3. They have been a military dictatorship for 32 out of their 61 years as a nation, during which time their Constitution was suspended multiple times.
Pakistan’s problem has been a little bit like the right wing’s obsession with the liberal media – and the liberal media’s obsession with “balance” (which in the majority of the case in unfair) – where any reference Hannity and Beck must also include a reference to Olbermann and Maddow, even though any sane watcher will quickly conclude that any claim of equivalence is farfetched.
Similarly we have Pakistan’s obsession with India, and the World’s obsession with seeing them as equals.
Just as the Republicans need to get over their obsession with Liberals (and all associated canards – socialism, fascism, communism, baby-killers etc.), Pakistan needs to get over its obsession with India over Kashmir.
This obsession has led it’s intelligence agency to associate with the sub-continental Mafia, with the Taliban and with other violent fringe insurgent groups – which in turn got the Indian Army involved in Kashmir, and they behaved terribly there and committed excesses which all armies engaged in counter-insurgency work commit.
The question is, will Pakistan wake up in time? Has that time already passed?
April 25th, 2009 at 4:15 am
One further point:
It is interesting to hear comments about the Taliban infiltrating Pakistan. We often forget that the Taliban is a Pakistan based organization – it raises funds in Pakistan, it recruits in Pakistan, it’s ancestors were nourished in Pakistan by the United States. The Taliban is in a sense returning home.

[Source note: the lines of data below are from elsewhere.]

/-! raiseOnce. -/
@[simp] theorem raiseOnce_pending (e : Nat × Nat) (a1 : Nat) (o : Nat → List (Nat × Nat)) (s : State) : (raiseOnce e a1 o s).pending = s.pending := by unfold raiseOnce; dsimp only; split <;> (try split) <;> simp
@[simp] theorem raiseOnce_fuse (e : Nat × Nat) (a1 : Nat) (o : Nat → List (Nat × Nat)) (s : State) : (raiseOnce e a1 o s).fuse = s.fuse := by unfold raiseOnce; dsimp only; split <;> (try split) <;> simp
@[simp] theorem raiseOnce_now (e : Nat × Nat) (a1 : Nat) (o : Nat → List (Nat × Nat)) (s : State) : (raiseOnce e a1 o s).now = s.now := by unfold raiseOnce; dsimp only; split <;> (try split) <;> simp
@[simp] theorem raiseOnce_freeCtr (e : Nat × Nat) (a1 : Nat) (o : Nat → List (Nat × Nat)) (s : State) : (raiseOnce e a1 o s).freeCtr = s.freeCtr := by unfold raiseOnce; dsimp only; split <;> (try split) <;> simp
@[simp] theorem raiseOnce_outs (e : Nat × Nat) (a1 : Nat) (o : Nat → List (Nat × Nat)) (s : State) : (raiseOnce e a1 o s).outs = s.outs := by unfold raiseOnce; dsimp only; split <;> (try split) <;> simp
@[simp] theorem raiseOnce_regs (e : Nat × Nat) (a1 : Nat) (o : Nat → List (Nat × Nat)) (s : State) : (raiseOnce e a1 o s).regs = s.regs := by unfold raiseOnce; dsimp only; split <;> (try split) <;> simp
@[simp] theorem raiseOnce_lanes (e : Nat × Nat) (a1 : Nat) (o : Nat → List (Nat × Nat)) (s : State) : (raiseOnce e a1 o s).lanes = s.lanes := by unfold raiseOnce; dsimp only; split <;> (try split) <;> simp
@[simp] theorem raiseOnce_lastLane (e : Nat × Nat) (a1 : Nat) (o : Nat → List (Nat × Nat)) (s : State) : (raiseOnce e a1 o s).lastLane = s.lastLane := by unfold raiseOnce; dsimp only; split <;> (try split) <;> simp
@[simp] theorem raiseOnce_pwr (e : Nat × Nat) (a1 : Nat) (o : Nat → List (Nat × Nat)) (s : State) : (raiseOnce e a1 o s).pwr = s.pwr := by unfold raiseOnce; dsimp only; split <;> (try split) <;> simp
@[simp] theorem raiseOnce_start (e : Nat × Nat) (a1 : Nat) (o : Nat → List (Nat × Nat)) (s : State) : (raiseOnce e a1 o s).start = s.start := by unfold raiseOnce; dsimp only; split <;> (try split) <;> simp
@[simp] theorem raiseOnce_cfg (e : Nat × Nat) (a1 : Nat) (o : Nat → List (Nat × Nat)) (s : State) : (raiseOnce e a1 o s).cfg = s.cfg := by unfold raiseOnce; dsimp only; split <;> (try split) <;> simp
@[simp] theorem raiseOnce_rf (e : Nat × Nat) (a1 : Nat) (o : Nat → List (Nat × Nat)) (s : State) : (raiseOnce e a1 o s).rf = s.rf := by unfold raiseOnce; dsimp only; split <;> (try split) <;> simp
@[simp] theorem raiseOnce_em (e : Nat × Nat) (a1 : Nat) (o : Nat → List (Nat × Nat)) (s : State) : (raiseOnce e a1 o s).em = s.em := by unfold raiseOnce; dsimp only; split <;> (try split) <;> simp
@[simp] theorem raiseOnce_awaiting (e : Nat × Nat) (a1 : Nat) (o : Nat → List (Nat × Nat)) (s : State) : (raiseOnce e a1 o s).awaiting = s.awaiting := by unfold raiseOnce; dsimp only; split <;> (try split) <;> simp
@[simp] theorem raiseOnce_time (e : Nat × Nat) (a1 : Nat) (o : Nat → List (Nat × Nat)) (s : State) : (raiseOnce e a1 o s).time = s.time := by unfold raiseOnce; dsimp only; split <;> (try split) <;> simp
@[simp] theorem raiseOnce_diag (e : Nat × Nat) (a1 : Nat) (o : Nat → List (Nat × Nat)) (s : State) : (raiseOnce e a1 o s).diag = s.diag := by unfold raiseOnce; dsimp only; split <;> (try split) <;> simp
@[simp] theorem raiseOnce_net (e : Nat × Nat) (a1 : Nat) (o : Nat → List (Nat × Nat)) (s : State) : (raiseOnce e a1 o s).net = s.net := by unfold raiseOnce; dsimp only; split <;> (try split) <;> simp
@[simp] theorem raiseOnce_lst (e : Nat × Nat) (a1 : Nat) (o : Nat → List (Nat × Nat)) (s : State) : (raiseOnce e a1 o s).lst = s.lst := by unfold raiseOnce; dsimp only; split <;> (try split) <;> simp
@[simp] theorem raiseOnce_recs (e : Nat × Nat) (a1 : Nat) (o : Nat → List (Nat × Nat)) (s : State) : (raiseOnce e a1 o s).recs = s.recs := by unfold raiseOnce; dsimp only; split <;> (try split) <;> simp
@[simp] theorem raiseOnce_nextRec (e : Nat × Nat) (a1 : Nat) (o : Nat → List (Nat × Nat)) (s : State) : (raiseOnce e a1 o s).nextRec = s.nextRec := by unfold raiseOnce; dsimp only; split <;> (try split) <;> simp
@[simp] theorem raiseOnce_nbrs (e : Nat × Nat) (a1 : Nat) (o : Nat → List (Nat × Nat)) (s : State) : (raiseOnce e a1 o s).nbrs = s.nbrs := by unfold raiseOnce; dsimp only; split <;> (try split) <;> simp
@[simp] theorem raiseOnce_persist (e : Nat × Nat) (a1 : Nat) (o : Nat → List (Nat × Nat)) (s : State) : (raiseOnce e a1 o s).persist = s.persist := by unfold raiseOnce; dsimp only; split <;> (try split) <;> simp
@[simp] theorem raiseOnce_trf (e : Nat × Nat) (a1 : Nat) (o : Nat → List (Nat × Nat)) (s : State) : (raiseOnce e a1 o s).trf = s.trf := by unfold raiseOnce; dsimp only; split <;> (try split) <;> simp
@[simp] theorem raiseOnce_fwd (e : Nat × Nat) (a1 : Nat) (o : Nat → List (Nat × Nat)) (s : State) : (raiseOnce e a1 o s).fwd = s.fwd := by unfold raiseOnce; dsimp only; split <;> (try split) <;> simp
@[simp] theorem raiseOnce_slm (e : Nat × Nat) (a1 : Nat) (o : Nat → List (Nat × Nat)) (s : State) : (raiseOnce e a1 o s).slm = s.slm := by unfold raiseOnce; dsimp only; split <;> (try split) <;> simp
@[simp] theorem raiseOnce_gt (e : Nat × Nat) (a1 : Nat) (o : Nat → List (Nat × Nat)) (s : State) : (raiseOnce e a1 o s).gt = s.gt := by unfold raiseOnce; dsimp only; split <;> (try split) <;> simp
@[simp] theorem raiseOnce_keys (e : Nat × Nat) (a1 : Nat) (o : Nat → List (Nat × Nat)) (s : State) : (raiseOnce e a1 o s).keys = s.keys := by unfold raiseOnce; dsimp only; split <;> (try split) <;> simp
@[simp] theorem raiseOnce_yow (e : Nat × Nat) (a1 : Nat) (o : Nat → List (Nat × Nat)) (s : State) : (raiseOnce e a1 o s).yow = s.yow := by unfold raiseOnce; dsimp only; split <;> (try split) <;> simp
@[simp] theorem raiseOnce_torch (e : Nat × Nat) (a1 : Nat) (o : Nat → List (Nat × Nat)) (s : State) : (raiseOnce e a1 o s).torch = s.torch := by unfold raiseOnce; dsimp only; split <;> (try split) <;> simp
@[simp] theorem raiseOnce_upd (e : Nat × Nat) (a1 : Nat) (o : Nat → List (Nat × Nat)) (s : State) : (raiseOnce e a1 o s).upd = s.upd := by unfold raiseOnce; dsimp only; split <;> (try split) <;> simp
@[simp] theorem getF_raiseOnce (e : Nat × Nat) (a1 : Nat) (o : Nat → List (Nat × Nat)) (g : Field) (j : Nat) (s : State) : getF g j (raiseOnce e a1 o s) = getF g j s := by simp [getF]
@[simp] theorem getB_raiseOnce (e : Nat × Nat) (a1 : Nat) (o : Nat → List (Nat × Nat)) (g : Field) (j : Nat) (s : State) : getB g j (raiseOnce e a1 o s) = getB g j s := by simp [getB]
@[simp] theorem getI_raiseOnce (e : Nat × Nat) (a1 : Nat) (o : Nat → List (Nat × Nat)) (g : Field) (j : Nat) (s : State) : getI g j (raiseOnce e a1 o s) = getI g j s := by simp [getI]
@[simp] theorem paramOpt_raiseOnce (e : Nat × Nat) (a1 : Nat) (o : Nat → List (Nat × Nat)) (id r : Nat) (s : State) : paramOpt (raiseOnce e a1 o s) id r = paramOpt s id r := by simp [paramOpt]
@[simp] theorem param_raiseOnce (e : Nat × Nat) (a1 : Nat) (o : Nat → List (Nat × Nat)) (id r : Nat) (s : State) : param (raiseOnce e a1 o s) id r = param s id r := by simp [param]
@[simp] theorem paramW_raiseOnce (e : Nat × Nat) (a1 : Nat) (o : Nat → List (Nat × Nat)) (id r k : Nat) (s : State) : paramW (raiseOnce e a1 o s) id r k = paramW s id r k := by simp [paramW]
@[simp] theorem paramF_raiseOnce (e : Nat × Nat) (a1 : Nat) (o : Nat → List (Nat × Nat)) (id r k hi lo : Nat) (s : State) : paramF (raiseOnce e a1 o s) id r k hi lo = paramF s id r k hi lo := by simp [paramF]
@[simp] theorem laneOf_raiseOnce (e : Nat × Nat) (a1 : Nat) (o : Nat → List (Nat × Nat)) (k : Nat) (s : State) : lane (raiseOnce e a1 o s) k = lane s k := by simp [lane]
@[simp] theorem rfOf_raiseOnce (e : Nat × Nat) (a1 : Nat) (o : Nat → List (Nat × Nat)) (k : Nat) (s : State) : rf (raiseOnce e a1 o s) k = rf s k := by simp [rf]
@[simp] theorem emOf_raiseOnce (e : Nat × Nat) (a1 : Nat) (o : Nat → List (Nat × Nat)) (k : Nat) (s : State) : em (raiseOnce e a1 o s) k = em s k := by simp [em]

If the Taliban ideology were on the ballot in Pakistan in a fair election today, one doubts whether they would do much better than a fringe movement (may be get 5% of the 340 seats in Parliament at best). The tragedy of the military dictatorship is that the Taliban was allowed to grow in the shadows, away from scrutiny of civil society that free elections provide.
April 25th, 2009 at 4:53 am
@29: “competent counterintelligence and law enforcement work (if that isn’t an oxymoron.)”
No, I don’t think it is an oxymoron. I believe the CIA, for instance, if given effective leadership and concrete objectives, could be a very efficient outfit.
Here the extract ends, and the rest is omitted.